• What to work on:
Which lines make up the answer? Those from the line with "def Alg.maxMessageBytes (a" through the end of the data; reproduce them exactly.

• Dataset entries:
##########
-- ==== Sys2Proof/Machine/Descriptor.lean ====
section
/-! DEFINITION. The Algorithm Descriptor table of spec R21 and the algorithm codes of R73. -/

namespace Sys2Proof

/-- The algorithm code (R73). -/
def Alg.code : Alg → BitVec 4
  | .sha1 => 0
  | .sha2_224 => 1
  | .sha2_256 => 2
  | .sha2_384 => 3
  | .sha2_512 => 4

/-- The algorithm of a code, `none` for the reserved codes 5 to 15 (R73). -/
def Alg.ofCode (c : BitVec 4) : Option Alg :=
  if c = 0 then some .sha1
  else if c = 1 then some .sha2_224
  else if c = 2 then some .sha2_256
  else if c = 3 then some .sha2_384
  else if c = 4 then some .sha2_512
  else none

/-- `B` of a family: the block size in bytes (R21). -/
def Family.blockBytes : Family → Nat
  | .sha1 => 64
  | .sha2_256 => 64
  | .sha2_512 => 128

/-- `B(a)` (R21). -/
def Alg.blockBytes (a : Alg) : Nat := a.fam.blockBytes

/-- `DL(a)`: the digest length in bytes (R21). -/
def Alg.digestBytes : Alg → Nat
  | .sha1 => 20
  | .sha2_224 => 28
  | .sha2_256 => 32
  | .sha2_384 => 48
  | .sha2_512 => 64

/-- `F(a)`: the width in bytes of the padding length field (R21). -/
def Alg.lengthFieldBytes (a : Alg) : Nat :=
  match a.fam with
  | .sha1 => 8
  | .sha2_256 => 8
  | .sha2_512 => 16

/-- `LMAX(a)`: the largest admitted message length in bytes (R21, R131). -/
def Alg.maxMessageBytes (a : Alg) : Nat :=
  match a.fam with
  | .sha1 => 2 ^ 61 - 1
  | .sha2_256 => 2 ^ 61 - 1
  | .sha2_512 => 2 ^ 125 - 1

end Sys2Proof
end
##########
• Exercise solution:
def Alg.maxMessageBytes (a : Alg) : Nat :=
  match a.fam with
  | .sha1 => 2 ^ 61 - 1
  | .sha2_256 => 2 ^ 61 - 1
  | .sha2_512 => 2 ^ 125 - 1

end Sys2Proof
end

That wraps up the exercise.